• _PROBLEM DETAILS_
For the records below, output each line exactly as it appears, from the first through the line with "R83, one command".

Items from a data source
-- ==== Sys2Proof/Tests/Slice0.lean ====
section
/-! SUPPORT. Small tests with expected values from the spec: well-formedness, the decoder on words written out from R81 and
R83, one command or one host action each from the vectors of 95_test_vectors.md, the assembly language; and for each statement
with hypotheses a witness that meets them. -/

namespace Sys2Proof.Tests

open Sys2Proof.Machine

/-! ### States -/

/-- The block after reset in a build with FIFO_DEPTH = 64, as the vectors take it. -/
def rig : State := { State.reset with fifoDepth := 64 }

/-- FT of vector F1, "abracadabra". -/
def ftF1 : FreqTable :=
  ⟨5, [(0, ⟨0x61#8, 5#32⟩), (1, ⟨0x62#8, 2#32⟩), (2, ⟨0x72#8, 2#32⟩), (3, ⟨0x63#8, 1#32⟩), (4, ⟨0x64#8, 1#32⟩)]⟩

/-- NODE of vector T3. -/
def treeT3 : TreeArena :=
  ⟨true, 9, 8, [(0, .leaf 5#40 0x61#8), (1, .leaf 2#40 0x62#8), (2, .leaf 2#40 0x72#8), (3, .leaf 1#40 0x63#8),
    (4, .leaf 1#40 0x64#8), (5, .internal 2#40 3 4), (6, .internal 4#40 1 2), (7, .internal 6#40 5 6),
    (8, .internal 11#40 0 7)]⟩

/-- CT of vector G3: a "0", b "110", r "111", c "100", d "101". -/
def ctG3 : CodeTable :=
  ⟨5, [(0, ⟨0x61#8, 1#8, 0#255⟩), (1, ⟨0x62#8, 3#8, 3#255⟩), (2, ⟨0x72#8, 3#8, 7#255⟩), (3, ⟨0x63#8, 3#8, 1#255⟩),
    (4, ⟨0x64#8, 3#8, 5#255⟩)]⟩

/-- The tables of "abracadabra", no session open. -/
def abra : State := { rig with ft := ftF1, tree := treeT3, ct := ctG3 }

/-- CT of vector G1: a "0", b "1". -/
def ctG1 : CodeTable := ⟨2, [(0, ⟨0x61#8, 1#8, 0#255⟩), (1, ⟨0x62#8, 1#8, 1#255⟩)]⟩

/-- CT of vector G14: x "10". -/
def ctG14 : CodeTable := ⟨1, [(0, ⟨0x78#8, 2#8, 1#255⟩)]⟩

/-- An encode session with these pending bits, this count and this queue. -/
def encoding (acc : Word) (fill : Nat) (nbits : BitVec 64) (q : List Word) (s : State) : State :=
  { s with enc := ⟨true, acc, fill, nbits, q⟩ }

/-- A decode session with this buffer and this queue. -/
def decoding (buf : BitVec 255) (len : Nat) (q : List Word) (s : State) : State :=
  { s with dec := ⟨true, buf, len, 0#32, q⟩ }

/-- The state with an operand in ARG0. -/
def withArg0 (v : Word) (s : State) : State := { s with arg0 := v }

/-- The state with a word in CBITS0. -/
def withCbits0 (v : Word) (s : State) : State := { s with cbits := s.cbits.set 0 v }

/-- The state with a latched fault. -/
def withFault (c : Cause) (info : Word) (s : State) : State := { s with latch := ⟨true, c, info⟩ }

/-- The state with BUSY = 1 for this many more legal accesses. -/
def withBusy (n : Nat) (s : State) : State := { s with busyLeft := n }

/-- The state of a next outcome. -/
def landed (s : State) : Host.Outcome State Fault Refusal → State
  | .next t => t
  | .fault _ => s
  | .refused _ => s

/-- The state after one command. -/
def after (i : Instr) (s : State) : State := landed s (exec i s)

/-- The state after one host action. -/
def acted (a : HostAction) (s : State) : State := landed s (step (s.setPending [a]))

/-- The codes of the entries in use. -/
def codes (t : CodeTable) : List (Byte × Bits) := (List.range t.n).map (fun i => ((t.entry i).sym, (t.entry i).code))

/-- A list of 0 and 1 as a bit sequence. -/
def bits (l : List Nat) : Bits := l.map (· == 1)

/-! ### Well-formedness (R85) -/

theorem test_wf_refuses_decWord_0 : (Instr.decWord 0#6).wf = false := by decide

theorem test_wf_refuses_decWord_33 : (Instr.decWord 33#6).wf = false := by decide

theorem test_wf_accepts_decWord_1_and_32 : (Instr.decWord 1#6).wf = true ∧ (Instr.decWord 32#6).wf = true := by decide

/-! ### Decoding: words from the formats R81 and the opcode map R83 -/

theorem test_decode_nop : decode 0b00000000_00000000_00000000_00000000#32 = .legal .nop := by decide

theorem test_decode_freqClear : decode 0b00010000_00000000_00000000_00000000#32 = .legal .freqClear := by decide

theorem test_decode_freqCount : decode 0b00010001_00000000_00000000_01100001#32 = .legal (.freqCount 0x61#8) := by decide

theorem test_decode_freqLoad : decode 0b00010010_00000000_00000000_01110010#32 = .legal (.freqLoad 0x72#8) := by decide

theorem test_decode_freqRead : decode 0b00010011_00000000_00000000_11111111#32 = .legal (.freqRead 255#8) := by decide

theorem test_decode_build : decode 0b00100000_00000000_00000000_00000000#32 = .legal .build := by decide

theorem test_decode_nodeRead : decode 0b00100001_00000000_00000001_11111110#32 = .legal (.nodeRead 510#9) := by decide

theorem test_decode_genCodes : decode 0b00110000_00000000_00000000_00000000#32 = .legal .genCodes := by decide

theorem test_decode_codeRead : decode 0b00110001_00000000_00000000_00000101#32 = .legal (.codeRead 5#8) := by decide

theorem test_decode_codeClear : decode 0b00110010_00000000_00000000_00000000#32 = .legal .codeClear := by decide

theorem test_decode_codeLoad :
    decode 0b00110011_00000000_00000010_01111000#32 = .legal (.codeLoad 0x78#8 2#8) := by decide

theorem test_decode_encStart : decode 0b01000000_00000000_00000000_00000000#32 = .legal .encStart := by decide

theorem test_decode_encSym : decode 0b01000001_00000000_00000000_01100001#32 = .legal (.encSym 0x61#8) := by decide

theorem test_decode_encFlush : decode 0b01000010_00000000_00000000_00000000#32 = .legal .encFlush := by decide

theorem test_decode_decStart : decode 0b01010000_00000000_00000000_00000000#32 = .legal .decStart := by decide

theorem test_decode_decWord : decode 0b01010001_00000000_00000000_00100000#32 = .legal (.decWord 32#6) := by decide

theorem test_decode_decChar : decode 0b01010010_00000000_00000000_00110000#32 = .legal (.decChar 0x30#8) := by decide

theorem test_decode_decEnd : decode 0b01010011_00000000_00000000_00000000#32 = .legal .decEnd := by decide

theorem test_decode_errClear : decode 0b01110000_00000000_00000000_00000000#32 = .legal .errClear := by decide

theorem test_decode_softReset : decode 0b01111111_00000000_00000000_00000000#32 = .legal .softReset := by decide

/-- Reserved opcodes at the edges of R84's ranges. -/
theorem test_decode_reserved_opcodes :
    ∀ op : Fin 15, decode (BitVec.ofNat 32 (2 ^ 24 *
      [0x01, 0x0F, 0x14, 0x1F, 0x22, 0x2F, 0x34, 0x3F, 0x43, 0x4F, 0x54, 0x6F, 0x71, 0x7E, 0xFF][op])) =
      .illegal .reservedOpcode := by decide

/-- One reserved bit of each format: Z (T14), B (F8), I, BL, N (R81, R85). -/
theorem test_decode_reserved_bits :
    decode 0x20000001#32 = .illegal .reservedBits ∧ decode 0x11010061#32 = .illegal .reservedBits ∧
    decode 0x21000200#32 = .illegal .reservedBits ∧ decode 0x33010278#32 = .illegal .reservedBits ∧
    decode 0x51000041#32 = .illegal .reservedBits := by decide

/-- D11: n = 0 and n = 33; and n = 63 (R85). -/
theorem test_decode_bad_bit_counts :
    decode 0x51000000#32 = .illegal .badBitCount ∧ decode 0x51000021#32 = .illegal .badBitCount ∧
    decode 0x5100003F#32 = .illegal .badBitCount := by decide

/-- No word is covered by two rows of R83: any two rows differ in a bit that both fix. -/
theorem test_opcode_rows_do_not_overlap :
    List.Pairwise (fun r r' => r.pattern &&& (r.mask &&& r'.mask) ≠ r'.pattern &&& (r.mask &&& r'.mask)) opcodeRows := by
  decide

theorem test_decodeTableWord : decodeTableWord 32 0x33000278 = some (.codeLoad 0x78#8 2#8) ∧
    decodeTableWord 32 0x51000000 = none := by decide

/-! ### Frequency front end -/

/-- R111. -/
theorem test_freqClear : (after .freqClear abra).ft.n = 0 ∧ (after .freqClear abra).tree.valid = true := by decide

/-- R112: a symbol that is present. -/
theorem test_freqCount : (after (.freqCount 0x72#8) abra).ft.entry 2 = ⟨0x72#8, 3#32⟩ ∧
    (after (.freqCount 0x72#8) abra).ft.n = 5 := by decide

/-- F4. -/
theorem test_freqCount_overflow :
    (after (.freqCount 0x61#8) { rig with ft := ⟨1, [(0, ⟨0x61#8, 0xFFFFFFFF#32⟩)]⟩ }).latch =
      ⟨true, .countOverflow, 0x61#32⟩ := by decide

/-- F3. -/
theorem test_freqLoad : (after (.freqLoad 0x72#8) (withArg0 9#32 abra)).ft.entry 2 = ⟨0x72#8, 9#32⟩ := by decide

/-- R113: a new entry, of count 0 (F7). -/
theorem test_freqLoad_appends : (after (.freqLoad 0x61#8) rig).ft = ⟨1, [(0, ⟨0x61#8, 0#32⟩)]⟩ := by decide

/-- F2. -/
theorem test_freqRead : (after (.freqRead 1#8) abra).res0 = 0x80000062#32 ∧ (after (.freqRead 1#8) abra).res1 = 2#32 := by
  decide

/-- F2: slot 5 is not in use. -/
theorem test_freqRead_unused : (after (.freqRead 5#8) { abra with res0 := 7#32, res1 := 7#32 }).res0 = 0#32 := by
  decide

/-! ### Tree builder -/

/-- T3. -/
theorem test_build : (after .build { rig with ft := ftF1 }).tree = treeT3 := by decide

/-- T12: an older tree stays. -/
theorem test_build_empty : (after .build { abra with ft := ⟨0, []⟩ }).latch = ⟨true, .emptyInput, 0#32⟩ ∧
    (after .build { abra with ft := ⟨0, []⟩ }).tree = treeT3 := by decide

/-- T10, idx 8. -/
theorem test_nodeRead :
    let t := after (.nodeRead 8#9) abra
    t.res0 = 0xE0000008#32 ∧ t.res1 = 11#32 ∧ t.res2 = 0#32 ∧ t.res3 = 0x00070000#32 := by decide

/-- T11: a weight above 32 bits. -/
theorem test_nodeRead_wide :
    (after (.nodeRead 2#9) { rig with tree := ⟨true, 3, 2, [(2, .internal 0x1FFFFFFFE#40 0 1)]⟩ }).res2 = 1#32 := by
  decide

/-! ### Code table -/

/-- G3. -/
theorem test_genCodes : codes (after .genCodes { abra with ct := ⟨0, []⟩ }).ct =
    [(0x61#8, bits [0]), (0x62#8, bits [1, 1, 0]), (0x72#8, bits [1, 1, 1]), (0x63#8, bits [1, 0, 0]),
     (0x64#8, bits [1, 0, 1])] := by decide

/-- G2: the empty path gets "0". -/
theorem test_genCodes_single :
    codes (after .genCodes { rig with tree := ⟨true, 1, 0, [(0, .leaf 3#40 0x61#8)]⟩ }).ct = [(0x61#8, bits [0])] := by
  decide

/-- G10, slot 2. -/
theorem test_codeRead : (after (.codeRead 2#8) abra).res0 = 0x80000372#32 ∧
    (after (.codeRead 2#8) abra).cbits[0] = 0xE0000000#32 := by decide

/-- G10, slot 5. -/
theorem test_codeRead_unused : (after (.codeRead 5#8) (withCbits0 7#32 abra)).cbits[0] = 0#32 := by decide

/-- R154. -/
theorem test_codeClear : (after .codeClear abra).ct.n = 0 := by decide

/-- G13. -/
theorem test_codeClear_busy : (after .codeClear (decoding 0#255 0 [] abra)).latch = ⟨true, .tableBusy, 0x32000000#32⟩ := by
  decide

/-- G14. -/
theorem test_codeLoad : (after (.codeLoad 0x78#8 2#8) (withCbits0 0x80000000#32 rig)).ct = ctG14 := by decide

/-- G16. -/
theorem test_codeLoad_duplicate :
    (after (.codeLoad 0x79#8 2#8) (withCbits0 0x80000000#32 { rig with ct := ctG14 })).latch =
      ⟨true, .duplicateCode, 0x7978#32⟩ := by decide

/-! ### Encoder -/

/-- R180, N17. -/
theorem test_encStart : (after .encStart (encoding 0x40000000#32 2 66#64 [1#32, 2#32] rig)).enc = ⟨true, 0#32, 0, 0#64, []⟩ := by
  decide

/-- N1, the second symbol. -/
theorem test_encSym : (after (.encSym 0x62#8) (encoding 0#32 1 1#64 [] { rig with ct := ctG1 })).enc =
    ⟨true, 0x40000000#32, 2, 2#64, []⟩ := by decide

/-- N12. -/
theorem test_encSym_unknown : (after (.encSym 0x7A#8) (encoding 0x60000000#32 4 4#64 [] abra)).latch =
    ⟨true, .unknownSymbol, 0x7A#32⟩ := by decide

/-- N2. -/
theorem test_encFlush : (after .encFlush (encoding 0x40000000#32 2 2#64 [] rig)).enc =
    ⟨false, 0#32, 0, 2#64, [0x40000000#32]⟩ := by decide

/-- N8: nothing is pushed when the pending word is empty. -/
theorem test_encFlush_aligned : (after .encFlush (encoding 0#32 0 32#64 [0xEFAC0E53#32] rig)).enc =
    ⟨false, 0#32, 0, 32#64, [0xEFAC0E53#32]⟩ := by decide

/-! ### Decoder -/

/-- R200. -/
theorem test_decStart : (after .decStart (decoding 3#255 2 [1#32] rig)).dec = ⟨true, 0#255, 0, 0#32, []⟩ := by decide

/-- D1. -/
theorem test_decWord :
    let t := after (.decWord 23#6) (decoding 0#255 0 [] (withArg0 0x6E8ADC00#32 abra))
    t.dec.q = [0x61#32, 0x62#32, 0x72#32, 0x61#32, 0x63#32, 0x61#32, 0x64#32, 0x61#32, 0x62#32, 0x72#32, 0x61#32] ∧
      t.dec.len = 0 ∧ t.dec.nsym = 11#32 := by decide +kernel

/-- D10. -/
theorem test_decWord_closed : (after (.decWord 1#6) rig).latch = ⟨true, .sequenceError, 0x51000001#32⟩ := by decide

/-- D4: the line feed is skipped. -/
theorem test_decChar_skips : after (.decChar 0x0A#8) (decoding 0#255 0 [] { rig with ct := ctG1 }) =
    decoding 0#255 0 [] { rig with ct := ctG1 } := by decide

/-- D8: "0" matches at once. -/
theorem test_decChar : (after (.decChar 0x30#8) (decoding 0#255 0 [] abra)).dec = ⟨true, 0#255, 0, 1#32, [0x61#32]⟩ := by
  decide

/-- D2. -/
theorem test_decEnd : (after .decEnd (decoding 0#255 0 [0x61#32] abra)).dec = ⟨false, 0#255, 0, 0#32, [0x61#32]⟩ := by
  decide

/-- D7. -/
theorem test_decEnd_dead : (after .decEnd (decoding 0#255 256 [] { rig with ct := ctG14 })).latch =
    ⟨true, .incompleteCode, 0x100#32⟩ := by decide

/-! ### Control -/

/-- R230. -/
theorem test_nop : after .nop abra = abra := by decide

/-- R231. -/
theorem test_errClear : after .errClear (withFault .noTree 0#32 abra) = abra := by decide

/-- R232, R52. -/
theorem test_softReset : after .softReset (withFault .noTree 0#32 abra) = rig := by decide

/-! ### The host interface -/

/-- R23 with FIFO_DEPTH = 64; D6: STATUS of a dead session is 0x30. -/
theorem test_reads : (acted (.access (readRequest .param)) rig).host.responses = [.read 0x0040FF08#32] ∧
    (acted (.access (readRequest .status)) (decoding 0#255 256 [] rig)).host.responses = [.read 0x30#32] ∧
    (acted (.access (readRequest .tree)) abra).host.responses = [.read 0x00090008#32] := by decide

/-- N15, N16: ENC_OUT pops, and returns 0 on an empty queue. -/
theorem test_read_out :
    (acted (.access (readRequest .encOut)) (encoding 0#32 0 64#64 [5#32, 6#32] rig)).enc.q = [6#32] ∧
    (acted (.access (readRequest .encOut)) rig).host.responses = [.read 0#32] := by decide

• _EXERCISE ANSWER_
-- ==== Sys2Proof/Tests/Slice0.lean ====
section
/-! SUPPORT. Small tests with expected values from the spec: well-formedness, the decoder on words written out from R81 and
R83, one command or one host action each from the vectors of 95_test_vectors.md, the assembly language; and for each statement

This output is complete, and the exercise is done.